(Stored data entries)
/-- CELL_APPLICATION (R69, R85, R88, R96, R192), in RUN and in RESETTING alike: the op under the UPDATE grant
completes whole, its generation's advance requests a rebuild, the grant is released and the write-back starts; its
control word carries the result in bits 23..16 by its code, EO and TD clear, every other bit as fetched. Before it,
TABLE_GRANT begins the op of the cell that holds the grant (log 4). -/
def Obligations.CellApplicationCompletesTheOp : Prop :=
  (∀ c : Cell, ∀ e ∈ [(CellResult.ok, 0), (.tableFull, 1), (.wideFull, 2), (.staleHandle, 3), (.badKind, 4),
    (.badOp, 5), (.outOfRange, 6), (.dragFull, 7), (.noBase, 8), (.tornDown, 9), (.badBinSize, 10)],
    (writeBackControl c e.1).extractLsb' 16 8 = e.2) ∧
  (∀ (c : Cell) (r : CellResult),
    (writeBackControl c r).getLsbD 31 = false ∧ (writeBackControl c r).getLsbD 30 = false ∧
    ∀ n, n < 16 ∨ (24 ≤ n ∧ n < 30) → (writeBackControl c r).getLsbD n = c.control.getLsbD n) ∧
  (∀ (s : State) (f : InFlight) (c : Cell), s.update.inFlight = some f → f.stage = .granted c →
    s.arbiter.holder = some .update →
    exec .tableGrant s = .next (atStage f (.applying c) s) ∧ exec .cellApplication s = .next s) ∧
  ∀ (s : State) (f : InFlight) (c : Cell), s.update.inFlight = some f → f.stage = .applying c →
    s.arbiter.holder = some .update → (∀ r, s.arbiter.waiting.get r = false) →
    s.engine = .resetting ∨ s.applyPending = false →
    let o := s.table.applyOp c
    exec .cellApplication s = .next
      { atStage f (.writingBack c o.handleWord (writeBackControl c o.result)) s with
        table := o.table
        builder := { s.builder with rebuild := s.builder.rebuild || o.table.generation != s.table.generation }
        arbiter := { s.arbiter with holder := none } }

/-- WRITE_BACK_COMPLETION and MARKING_COMPLETION (R88, R89, R94, R95, R192): the handle word, where the op writes
it, goes before the control word, and a bus error stops the write-back there and ends the list BUS_ERROR; otherwise
the link of the fetched copy is followed, or the next cell is marked when a teardown is pending; the marked control
word reads TD set, EO clear, result 9, all else 0. The words written are shown in masterWrites (log 7); the marked
cell is the last cell of the record (log 9); an answer to a write that is not made is ignored (log 21). -/
def Obligations.WriteBackCompletesTheCell : Prop :=
  ∀ (s : State) (f : InFlight) (c : Cell) (h : Option Word) (w : Word) (e1 e2 : Bool),
    s.update.inFlight = some f → s.engine = .run →
    (f.stage = .marking →
      exec (.markingCompletion false) s =
        .next (ended f .tornDown { s with masterWrites := [(f.cell + 4, 0x40090000)] }) ∧
      exec (.markingCompletion true) s = .next (ended f .busError { s with masterWrites := [] })) ∧
    (f.stage = .writingBack c h w →
    let run := exec (.writeBackCompletion e1 e2) s
    let writes := fun l => { s with masterWrites := l }
    let both := (h.map fun v => (f.cell + 28, v)).toList ++ [(f.cell + 4, w)]
    (h.isSome = true → e1 = true → run = .next (ended f .busError (writes []))) ∧
    (h = none ∨ e1 = false → e2 = true →
      run = .next (ended f .busError (writes ((h.map fun v => (f.cell + 28, v)).toList)))) ∧
    (h = none ∨ e1 = false → e2 = false →
      (c.link.toNat % 32 ≠ 0 → run = .next (ended f .badLink (writes both))) ∧
      (s.update.teardown = false → c.link = 0 → run = .next (ended f .complete (writes both))) ∧
      (s.update.teardown = false → c.link ≠ 0 → c.link.toNat % 32 = 0 →
        run = .next (atStage { f with cell := c.link } .fetching (writes both))) ∧
      (s.update.teardown = true → c.link = 0 → run = .next (ended f .tornDown (writes both))) ∧
      (s.update.teardown = true → c.link ≠ 0 → c.link.toNat % 32 = 0 →
        run = .next (atStage { f with cell := c.link } .marking (writes both)))))

/-- The cell boundary of a reset (R96, R183): while RESETTING, the completion that the stage awaits drops both lists
without endings, follows no link and makes no marking. The words written are shown in masterWrites (log 7); an answer
to a write that is not made is ignored (log 21); the engine returns to RUN when no commit is left (log 11). -/
def Obligations.ResetBoundaryDropsTheLists : Prop :=
  ∀ (s : State) (f : InFlight), s.update.inFlight = some f → s.engine = .resetting →
    (f.stage = .fetching → ∀ reply, exec (.fetchCompletion reply) s = .next (atBoundary false s)) ∧
    (f.stage = .marking → ∀ e, exec (.markingCompletion e) s =
      .next (atBoundary e { s with masterWrites := if e then [] else [(f.cell + 4, 0x40090000)] })) ∧
    (∀ c w, f.stage = .writingBack c none w → ∀ e1 e2, exec (.writeBackCompletion e1 e2) s =
      .next (atBoundary e2 { s with masterWrites := if e2 then [] else [(f.cell + 4, w)] })) ∧
    (∀ c h w, f.stage = .writingBack c (some h) w → ∀ e1 e2, exec (.writeBackCompletion e1 e2) s =
      .next (atBoundary (e1 || e2) { s with masterWrites :=
        if e1 then [] else (f.cell + 28, h) :: if e2 then [] else [(f.cell + 4, w)] }))

/-! ## The snap target table (chapter 4) -/

namespace Sys2Proof.Claims

/-- The slots released by an operation, and nothing else of the slots, changed: each released slot is FREE with its tag
advanced (R56, R63). -/
def Released (t t' : Table) (gone : SlotNo → Prop) : Prop :=
  ∀ n, (gone n → t'.slots[n] = ⟨(t.slots[n]).reuse + 1, none⟩) ∧ (¬ gone n → t'.slots[n] = t.slots[n])

/-- No bin, neither list, holds a slot. -/
def EnteredNowhere (t : Table) (n : SlotNo) : Prop := (∀ b, ¬ t.binHas b n) ∧ n ∉ t.wide ∧ n ∉ t.learned

/-- Window and generation: the window kept, the generation advanced by one exactly when something changed (R74). -/
def Counted (t t' : Table) (changed : Prop) : Prop :=
  t'.originX = t.originX ∧ t'.originY = t.originY ∧ t'.k = t.k ∧
    (changed → t'.generation = t.generation + 1) ∧ (¬ changed → t'.generation = t.generation)

/-- The shape an INSERT describes, when its kind code and its coordinates are legal (R64). -/
def legalShape (c : Cell) : Option Shape :=
  if c.kind = 0 ∧ c.p0.inWorld = true then some (.point c.p0)
  else if c.kind = 1 ∧ c.p0.inWorld = true ∧ c.p1.inWorld = true then some (.segment c.p0 c.p1)
  else if c.kind = 2 ∧ c.p0.inWorld = true ∧ 0 ≤ c.third.toInt ∧ c.third.toInt ≤ 8388607 then
    some (.circle c.p0 c.third.toInt.toNat)
  else none

end Sys2Proof.Claims

/-- INSERT (R57, R60, R64): the results in their order; for OK the lowest FREE slot takes the record, is entered by
its placement, and its handle is handed back; every other result leaves the table and hands back the no-handle
value. -/
def Obligations.InsertTakesTheLowestFreeSlot : Prop :=
  ∀ (t : Table) (c : Cell), c.op = 1 →
    let o := t.applyOp c
    (o.result ≠ .ok → o.table = t ∧ o.handleWord = some 0xFFFF) ∧
    (3 ≤ c.kind → o.result = .badKind) ∧
    (c.kind < 3 → legalShape c = none → o.result = .outOfRange) ∧
    ∀ shape, legalShape c = some shape →
      ((∀ n, t.target n ≠ none) → o.result = .tableFull) ∧
      ∀ n, t.target n = none → (∀ m, m < n → t.target m ≠ none) →
        (t.place shape.box = none → o.result = .wideFull) ∧
        ∀ p, t.place shape.box = some p →
          o.result = .ok ∧ o.handleWord = some (BitVec.ofNat 32 ((t.slots[n]).reuse.toNat * 1024 + n.val)) ∧
          (o.table.slots[n]) = ⟨(t.slots[n]).reuse, some ⟨shape, .application, c.tag, p⟩⟩ ∧
          (∀ m, m ≠ n → (o.table.slots[m]) = t.slots[m]) ∧
          (∀ b m, o.table.binHas b m ↔ t.binHas b m ∨ (m = n ∧ ∃ l, p = .bins l ∧ b ∈ l)) ∧
          (∀ m, m ∈ o.table.wide ↔ m ∈ t.wide ∨ (m = n ∧ p = .wide)) ∧
          (∀ l, p = .bins l → o.table.freeRefs + l.length = t.freeRefs) ∧
          (p = .wide → o.table.freeRefs = t.freeRefs) ∧ o.table.learned = t.learned ∧ Counted t o.table True
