-- ==== Sys2Proof/Laws/State.lean ====
section
/-! SUPPORT. One lemma for each field of `State` under each of its updates, so that no later proof unfolds a record
update. -/

namespace Sys2Proof.Machine

/-! ## `State.withLink` -/

@[simp] theorem State.withLink_link (s : State) (v : Link) : (s.withLink v).link = v := rfl
@[simp] theorem State.withLink_staged (s : State) (v : Link) : (s.withLink v).staged = s.staged := rfl
@[simp] theorem State.withLink_active (s : State) (v : Link) : (s.withLink v).active = s.active := rfl
@[simp] theorem State.withLink_applyPending (s : State) (v : Link) : (s.withLink v).applyPending = s.applyPending := rfl
@[simp] theorem State.withLink_engine (s : State) (v : Link) : (s.withLink v).engine = s.engine := rfl
@[simp] theorem State.withLink_table (s : State) (v : Link) : (s.withLink v).table = s.table := rfl
@[simp] theorem State.withLink_arbiter (s : State) (v : Link) : (s.withLink v).arbiter = s.arbiter := rfl
@[simp] theorem State.withLink_update (s : State) (v : Link) : (s.withLink v).update = s.update := rfl
@[simp] theorem State.withLink_resolver (s : State) (v : Link) : (s.withLink v).resolver = s.resolver := rfl
@[simp] theorem State.withLink_tool (s : State) (v : Link) : (s.withLink v).tool = s.tool := rfl
@[simp] theorem State.withLink_builder (s : State) (v : Link) : (s.withLink v).builder = s.builder := rfl
@[simp] theorem State.withLink_pick0 (s : State) (v : Link) : (s.withLink v).pick0 = s.pick0 := rfl
@[simp] theorem State.withLink_pick1 (s : State) (v : Link) : (s.withLink v).pick1 = s.pick1 := rfl
@[simp] theorem State.withLink_appNotices (s : State) (v : Link) : (s.withLink v).appNotices = s.appNotices := rfl
@[simp] theorem State.withLink_dispNotices (s : State) (v : Link) : (s.withLink v).dispNotices = s.dispNotices := rfl
@[simp] theorem State.withLink_ports (s : State) (v : Link) : (s.withLink v).ports = s.ports := rfl
@[simp] theorem State.withLink_masterWrites (s : State) (v : Link) : (s.withLink v).masterWrites = s.masterWrites := rfl
@[simp] theorem State.withLink_pending (s : State) (v : Link) : (s.withLink v).pending = s.pending := rfl

/-! ## `State.withArbiter` -/

@[simp] theorem State.withArbiter_link (s : State) (v : Arbiter) : (s.withArbiter v).link = s.link := rfl
@[simp] theorem State.withArbiter_staged (s : State) (v : Arbiter) : (s.withArbiter v).staged = s.staged := rfl
@[simp] theorem State.withArbiter_active (s : State) (v : Arbiter) : (s.withArbiter v).active = s.active := rfl
@[simp] theorem State.withArbiter_applyPending (s : State) (v : Arbiter) : (s.withArbiter v).applyPending = s.applyPending := rfl
@[simp] theorem State.withArbiter_engine (s : State) (v : Arbiter) : (s.withArbiter v).engine = s.engine := rfl
@[simp] theorem State.withArbiter_table (s : State) (v : Arbiter) : (s.withArbiter v).table = s.table := rfl
@[simp] theorem State.withArbiter_arbiter (s : State) (v : Arbiter) : (s.withArbiter v).arbiter = v := rfl
@[simp] theorem State.withArbiter_update (s : State) (v : Arbiter) : (s.withArbiter v).update = s.update := rfl
@[simp] theorem State.withArbiter_resolver (s : State) (v : Arbiter) : (s.withArbiter v).resolver = s.resolver := rfl
@[simp] theorem State.withArbiter_tool (s : State) (v : Arbiter) : (s.withArbiter v).tool = s.tool := rfl
@[simp] theorem State.withArbiter_builder (s : State) (v : Arbiter) : (s.withArbiter v).builder = s.builder := rfl
@[simp] theorem State.withArbiter_pick0 (s : State) (v : Arbiter) : (s.withArbiter v).pick0 = s.pick0 := rfl
@[simp] theorem State.withArbiter_pick1 (s : State) (v : Arbiter) : (s.withArbiter v).pick1 = s.pick1 := rfl
@[simp] theorem State.withArbiter_appNotices (s : State) (v : Arbiter) : (s.withArbiter v).appNotices = s.appNotices := rfl
@[simp] theorem State.withArbiter_dispNotices (s : State) (v : Arbiter) : (s.withArbiter v).dispNotices = s.dispNotices := rfl
@[simp] theorem State.withArbiter_ports (s : State) (v : Arbiter) : (s.withArbiter v).ports = s.ports := rfl
@[simp] theorem State.withArbiter_masterWrites (s : State) (v : Arbiter) : (s.withArbiter v).masterWrites = s.masterWrites := rfl
@[simp] theorem State.withArbiter_pending (s : State) (v : Arbiter) : (s.withArbiter v).pending = s.pending := rfl
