-- ==== Sys2Proof/Tests/Slice0.lean ====
section
/-! SUPPORT. Tests of the model against figures the spec works out, and witnesses: for every statement with hypotheses, a
concrete state and operands that meet them. Expected results are the spec's. -/

open Sys2Proof Sys2Proof.Machine Sys2Proof.Claims

namespace Sys2Proof.Tests

-- The theorems are checked one after the other: many kernel evaluations at once take too many threads.
set_option Elab.async false

/-! ## The check of operands refuses ill-formed commands -/

theorem test_wellFormed_refuses_wide_noticeRaw : (Instr.noticeRaw .app 0x10000).wellFormed = false := by decide
theorem test_wellFormed_refuses_wide_enableSet : (Instr.enableSet .app 0x10000).wellFormed = false := by decide
theorem test_wellFormed_refuses_wide_enableClear : (Instr.enableClear .app 0x10000).wellFormed = false := by decide
theorem test_wellFormed_refuses_wide_write :
    (Instr.registerWrite .app .data 0x10000).wellFormed = false ∧
      (Instr.registerWrite .app .index 0x10000).wellFormed = false := by decide
theorem test_wellFormed_refuses_wide_pick_write :
    (Instr.pickBlockedWrite .pick0 .aperture 0x10000).wellFormed = false := by decide
theorem test_wellFormed_refuses_whole_point_on_app :
    (Instr.pickBlockedWrite .pick0 .x 0).wellFormed = false ∧
      (Instr.pickBlockedWrite .pick0 .y 0).wellFormed = false := by decide
theorem test_wellFormed_refuses_half_point_on_disp :
    (Instr.pickBlockedWrite .pick1 .xLow 0).wellFormed = false ∧
      (Instr.pickBlockedWrite .pick1 .xHigh 0).wellFormed = false ∧
      (Instr.pickBlockedWrite .pick1 .yLow 0).wellFormed = false ∧
      (Instr.pickBlockedWrite .pick1 .yHigh 0).wellFormed = false := by decide
theorem test_wellFormed_admits_the_widest :
    (Instr.registerWrite .app .data 0xFFFF).wellFormed = true ∧
      (Instr.noticeRaw .disp 0xFFFFFFFF).wellFormed = true ∧
      (Instr.pickBlockedWrite .pick1 .x 0xFFFFFFFF).wellFormed = true := by decide

/-! ## The worked figures of chapter 1 (section 1.11) -/

/-- The settings of the worked figures (section 1.11). -/
def figSettings : Settings := { Settings.reset with originX := 1000, originY := 1000 }

/-- The view of the worked figures (section 1.11). -/
def figView : View := ⟨-2000, 500, 2560, 4096, 4096⟩

theorem test_cursor_point : cursorPoint figSettings figView ⟨2600, 1800⟩ = ⟨2000, 2500⟩ := by decide
theorem test_calibration_limits :
    calibrate 16383 0 65535 4096 = 65535 ∧ calibrate 999 1000 16384 4096 = 0 := by decide
theorem test_lengths_and_box :
    worldLength 8 2560 = 80 ∧ worldLength 4 2560 = 40 ∧ spanEnd (-2000) 4096 2560 = 38960 ∧
      squareCorners ⟨2000, 2500⟩ 80 = [⟨1920, 2420⟩, ⟨2080, 2420⟩, ⟨2080, 2580⟩, ⟨1920, 2580⟩] := by decide
theorem test_round_half_away :
    roundHalfAway 5 2 = 3 ∧ roundHalfAway (-5) 2 = -3 ∧ roundHalfAway (-1) 2 = -1 ∧ roundHalfAway 4 3 = 1 := by decide
theorem test_grid :
    gridAxis 2000 100 0 = 2000 ∧ gridAxis (-5130) 250 0 = -5250 ∧ gridAxis (-50) 100 0 = 0 ∧
      gridAxis 50 100 0 = 100 := by decide
theorem test_octo :
    constrain .octo ⟨1000, 1000⟩ ⟨1300, 1150⟩ = (⟨1225, 1225⟩, .diagonal) ∧
      constrain .octo ⟨1000, 1000⟩ ⟨1300, 1100⟩ = (⟨1300, 1000⟩, .horizontal) ∧
      constrain .octo ⟨1000, 1000⟩ ⟨1100, 1400⟩ = (⟨1000, 1400⟩, .vertical) ∧
      constrain .octo ⟨1000, 1000⟩ ⟨700, 1300⟩ = (⟨700, 1300⟩, .diagonal) := by decide
theorem test_ortho :
    constrain .ortho ⟨1000, 1000⟩ ⟨1300, 1150⟩ = (⟨1300, 1000⟩, .horizontal) ∧
      constrain .ortho ⟨1000, 1000⟩ ⟨700, 1300⟩ = (⟨700, 1000⟩, .horizontal) ∧
      constrain .ortho ⟨1000, 1000⟩ ⟨1000, 1000⟩ = (⟨1000, 1000⟩, .none) := by decide
theorem test_points_on_a_segment :
    midpoint ⟨1950, 2450⟩ ⟨2250, 2750⟩ = ⟨2100, 2600⟩ ∧
      nearestOnSegment ⟨10, 10⟩ ⟨14, 12⟩ ⟨12, 14⟩ = ⟨13, 12⟩ ∧
      nearestOnSegment ⟨0, 0⟩ ⟨-2, -2⟩ ⟨-1, 0⟩ = ⟨-1, -1⟩ ∧
      nearestOnSegment ⟨0, 0⟩ ⟨7, 3⟩ ⟨-5, 1⟩ = ⟨0, 0⟩ ∧
      nearestOnSegment ⟨0, 0⟩ ⟨7, 3⟩ ⟨9, 4⟩ = ⟨7, 3⟩ := by decide
theorem test_radius :
    circleRadius ⟨1700, 2100⟩ ⟨2030, 2510⟩ = 526 ∧ circleRadius ⟨0, 0⟩ ⟨3, 5⟩ = 6 := by decide +kernel
theorem test_chord_vertices :
    [0, 1, 2, 4, 5, 8, 12].map (chordVertex ⟨1700, 2100⟩ 526 16) =
      [⟨2226, 2100⟩, ⟨2186, 2301⟩, ⟨2072, 2472⟩, ⟨1700, 2626⟩, ⟨1499, 2586⟩, ⟨1174, 2100⟩, ⟨1700, 1574⟩] := by
  decide +kernel

/-! ## The worked decodings of chapter 3 (section 3.6) -/

/-- The windows of section 3.6. -/
def menuSettings : Settings :=
  { figSettings with
    windowA := ⟨1, 14000, 200, 120, 100, 16, 10⟩
    windowB := ⟨2, 15500, 0, 500, 500, 2, 3⟩ }

theorem test_decoding_window_a :
    decodeWindow menuSettings ⟨14500, 650⟩ = ⟨.menu, some (.a, 68)⟩ ∧
      decodeWindow menuSettings ⟨15600, 700⟩ = ⟨.menu, some (.a, 93)⟩ ∧
      decodeWindow menuSettings ⟨15919, 1199⟩ = ⟨.menu, some (.a, 159)⟩ := by decide
theorem test_decoding_window_b :
    decodeWindow menuSettings ⟨15920, 700⟩ = ⟨.noSnap, some (.b, 2)⟩ ∧
      decodeWindow menuSettings ⟨16000, 700⟩ = ⟨.noSnap, some (.b, 3)⟩ ∧
      decodeWindow menuSettings ⟨15600, 100⟩ = ⟨.noSnap, some (.b, 0)⟩ ∧
      decodeWindow menuSettings ⟨16000, 1600⟩ = ⟨.normal, none⟩ := by decide

/-! ## The worked examples of chapters 4 and 6 -/

/-- A POINT cell of an op with EO set: op, tag, point. -/
def pointCell (op : Nat) (tag : Half) (x y : Int) : Cell :=
  ⟨0, BitVec.ofNat 32 (2 ^ 31 + op * 2 ^ 24), tag.setWidth 32, .ofInt 32 x, .ofInt 32 y, 0, 0, 0xFFFF⟩

/-- An INSERT cell of a SEGMENT with EO set. -/
def segmentCell (a b : Point) : Cell :=
  ⟨0, 0x81000001, 0, .ofInt 32 a.x, .ofInt 32 a.y, .ofInt 32 b.x, .ofInt 32 b.y, 0xFFFF⟩

/-- A DELETE cell of a handle with EO set. -/
def deleteCell (handle : Word) : Cell := ⟨0, 0x82000000, 0, 0, 0, 0, 0, handle⟩

/-- The table with one target put in a slot and entered by a placement. -/
def put (n : SlotNo) (shape : Shape) (p : Placement) (t : Table) : Table := t.take n ⟨shape, .application, 0, p⟩

/-- The targets of section 1.11.3: the SEGMENT of slot 7 and the POINT of slot 12, both in bin 136. -/
def figTable : Table :=
  put 12 (.point ⟨2030, 2510⟩) (.bins [136]) (put 7 (.segment ⟨1950, 2450⟩ ⟨2250, 2750⟩) (.bins [136]) Table.reset)

theorem test_placement :
    Table.reset.place (Shape.point ⟨2030, 2510⟩).box = some (.bins [136]) ∧
      Table.reset.place (Shape.segment ⟨0, 0⟩ ⟨10000, 100⟩).box = some (.bins [136, 137, 138]) ∧
      Table.reset.place (Shape.circle ⟨1700, 2100⟩ 3000).box = some .wide ∧
      Table.reset.place (Shape.segment ⟨-40000, 0⟩ ⟨100, 0⟩).box = some .wide := by decide +kernel

theorem test_insert :
    let o := Table.reset.applyOp (pointCell 1 0x0300 2030 2510)
    o.result = .ok ∧ o.handleWord = some 0 ∧ o.table.bins[136] = [0] ∧ o.table.freeRefs = 2047 ∧
      o.table.generation = 1 := by decide +kernel

theorem test_insert_out_of_range :
    let o := Table.reset.applyOp (segmentCell ⟨0, 0⟩ ⟨9000000, 0⟩)
    o.result = .outOfRange ∧ o.handleWord = some 0xFFFF ∧ o.table.generation = 0 := by decide +kernel

theorem test_delete :
    let o := figTable.applyOp (deleteCell 7)
    o.result = .ok ∧ o.table.bins[136] = [12] ∧ o.table.freeRefs = 2047 ∧ o.table.slots[7] = ⟨1, none⟩ ∧
      (o.table.applyOp (deleteCell 7)).result = .staleHandle ∧ o.table.lowestFree = some 0 := by decide +kernel

theorem test_gather_meets_the_bin : figTable.gather (squareBox ⟨2000, 2500⟩ 80) = [7, 12] := by decide +kernel

/-- Three learned points at the second to last place of section 4.9.2: slots 5, 6 and 7, oldest first 5, 7, 6. -/
def learnedTable : Table :=
  let point := fun (n : SlotNo) (p : Point) (t : Table) => t.take n ⟨.point p, .learned, 0xFF00, .bins [136]⟩
  let apps := fun (n : SlotNo) (t : Table) => put n (.point ⟨0, 0⟩) (.bins [136]) t
  { point 7 ⟨300, 300⟩ (point 6 ⟨200, 200⟩ (point 5 ⟨100, 100⟩ (apps 4 (apps 3 (apps 2 (apps 1 (apps 0
    Table.reset))))))) with
    learned := [5, 7, 6], generation := 43 }

theorem test_learning_makes_room :
    let o := learnedTable.learn 3 0xFF00 ⟨400, 400⟩
    o.table.learned = [7, 6, 5] ∧ o.handle = some ⟨5, 1⟩ ∧ o.table.generation = 44 ∧ o.skipped = false := by
  decide +kernel

theorem test_learning_refreshes :
    let o := learnedTable.learn 3 0xFF00 ⟨100, 100⟩
    o.table.learned = [7, 6, 5] ∧ o.handle = some ⟨5, 0⟩ ∧ o.table.generation = 43 := by decide +kernel

/-- The inputs of the resolutions of section 6.10.1. -/
def figInputs (c : Point) (capture : Option FeatureRef) : ResolutionInputs :=
  ⟨c, .normal, { figSettings with tool := 1, constraint := 2 }, 2560, some ⟨1000, 1000⟩, capture⟩

theorem test_resolution_best :
    resolve (figInputs ⟨2000, 2500⟩ none) figTable =
      ⟨⟨2030, 2510⟩, .node, some ⟨12, 0⟩, 0, false, false⟩ := by decide +kernel

theorem test_resolution_capture_held :
    resolve (figInputs ⟨1960, 2440⟩ (some ⟨⟨12, 0⟩, .node, 0⟩)) figTable =
      ⟨⟨2030, 2510⟩, .node, some ⟨12, 0⟩, 0, true, false⟩ := by decide +kernel

theorem test_resolution_capture_released :
    resolve (figInputs ⟨1900, 2400⟩ (some ⟨⟨12, 0⟩, .node, 0⟩)) figTable =
      ⟨⟨1950, 2450⟩, .endPoint, some ⟨7, 0⟩, 0, false, false⟩ := by decide +kernel

theorem test_resolution_priority :
    resolve (figInputs ⟨2200, 2700⟩ (some ⟨⟨7, 0⟩, .mid, 0⟩)) figTable =
      ⟨⟨2250, 2750⟩, .endPoint, some ⟨7, 0⟩, 1, false, false⟩ := by decide +kernel

theorem test_resolution_constrained :
    resolve (figInputs ⟨1880, 2380⟩ (some ⟨⟨7, 0⟩, .endPoint, 0⟩))
      (figTable.applyOp (deleteCell 7)).table =
      ⟨⟨2130, 2130⟩, .none, none, 0, false, true⟩ := by decide +kernel

/-! ## One step of each command -/

/-- The state after a command; every command completes. -/
def after (c : Instr) (s : State) : State :=
  match exec c s with
  | .next t => t
  | .fault _ => s
  | .refused _ => s

theorem exec_after (c : Instr) (s : State) : exec c s = .next (after c s) := by cases c <;> rfl

/-- The state after power-on under the settings, view and targets of the worked figures. -/
def fig : State :=
  { State.reset with
    active := figSettings, staged := figSettings, table := figTable, builder := { Builder.reset with view := figView } }

/-- The engine with a state of the link receiver. -/
def linked (l : Link) : State := { fig with link := l }

/-- A link receiver with the condition IN at the position of the worked figures, and an error counter. -/
def figLink (errors : BitVec 8) : Link :=
  { Link.reset with
    errors := errors, presence := Vector.replicate 8 (.present 250000), condition := .inside, f := ⟨2600, 1800⟩
    fValid := true }

/-- Six bytes of an in-proximity frame of device 0 with R = (2602, 1799) and the given buttons; byte 6 is 91 plus the
buttons' code. -/
def figBytes (buttons : Byte) : List Byte := [0x88, buttons, 20, 42, 14, 7]

/-- The link receiver with those bytes held. -/
def figBody (buttons : Byte) (l : Link) : Link := { l with assembler := .body (figBytes buttons) 4000 }

theorem test_powerOn :
    let t := after .powerOn (linked (figLink 90))
    t.link.errors = 0 ∧ t.active.gainX = 16384 ∧ (t.builder.banks[0]).state = .shown ∧ t.table.k = 12 := by
  decide +kernel

theorem test_byteArrival_frame_error :
    let t := after (.byteArrival 0 true 0x81) (linked (figLink 90))
    t.link.errors = 98 ∧ t.link.state = .tracking ∧ t.appNotices.raised = 0x080 := by decide +kernel

theorem test_byteArrival_filter :
    let t := after (.byteArrival 100 true 91) (linked (figBody 0 (figLink 0)))
    t.link.f = ⟨2601, 1800⟩ ∧ t.link.report = 1 ∧ t.builder.rebuild = true ∧ t.link.assembler = .hunt := by
  decide +kernel

theorem test_gapExpiry :
    let t := after (.gapExpiry 4000) (linked (figBody 0 (figLink 122)))
    t.link.errors = 130 ∧ t.link.state = .degraded ∧ t.appNotices.raised = 0x100 := by decide +kernel

theorem test_presenceExpiry :
    let t := after (.presenceExpiry 250000 0) (linked (figLink 0))
    t.link.presence[0] = .absent ∧ t.link.condition = .none ∧ t.appNotices.raised = 0x200 := by decide +kernel

theorem test_engineReset :
    let t := after .engineReset { fig with resolver := ⟨some ⟨⟨12, 0⟩, .node, 0⟩, false, none⟩ }
    t.engine = .run ∧ t.resolver.capture = none ∧ t.appNotices.raised = 0x2000 ∧ t.builder.rebuild = true ∧
      t.table.freeRefs = 2046 := by decide +kernel

theorem test_linkRestart :
    let t := after .linkRestart (linked (figBody 0 (figLink 250)))
    t.link.errors = 0 ∧ t.link.assembler = .hunt ∧ t.appNotices.raised = 0x100 := by decide +kernel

• **ABOUT THIS EXERCISE**:
Using the data above, restate word for word the lines from its opening line through the line that contains "def Obligations.CellApplicationCompletesTheOp : Prop", and no more.

• **COMPLETED EXERCISE**:
/-- CELL_APPLICATION (R69, R85, R88, R96, R192), in RUN and in RESETTING alike: the op under the UPDATE grant
completes whole, its generation's advance requests a rebuild, the grant is released and the write-back starts; its
control word carries the result in bits 23..16 by its code, EO and TD clear, every other bit as fetched. Before it,
TABLE_GRANT begins the op of the cell that holds the grant (log 4). -/
def Obligations.CellApplicationCompletesTheOp : Prop :=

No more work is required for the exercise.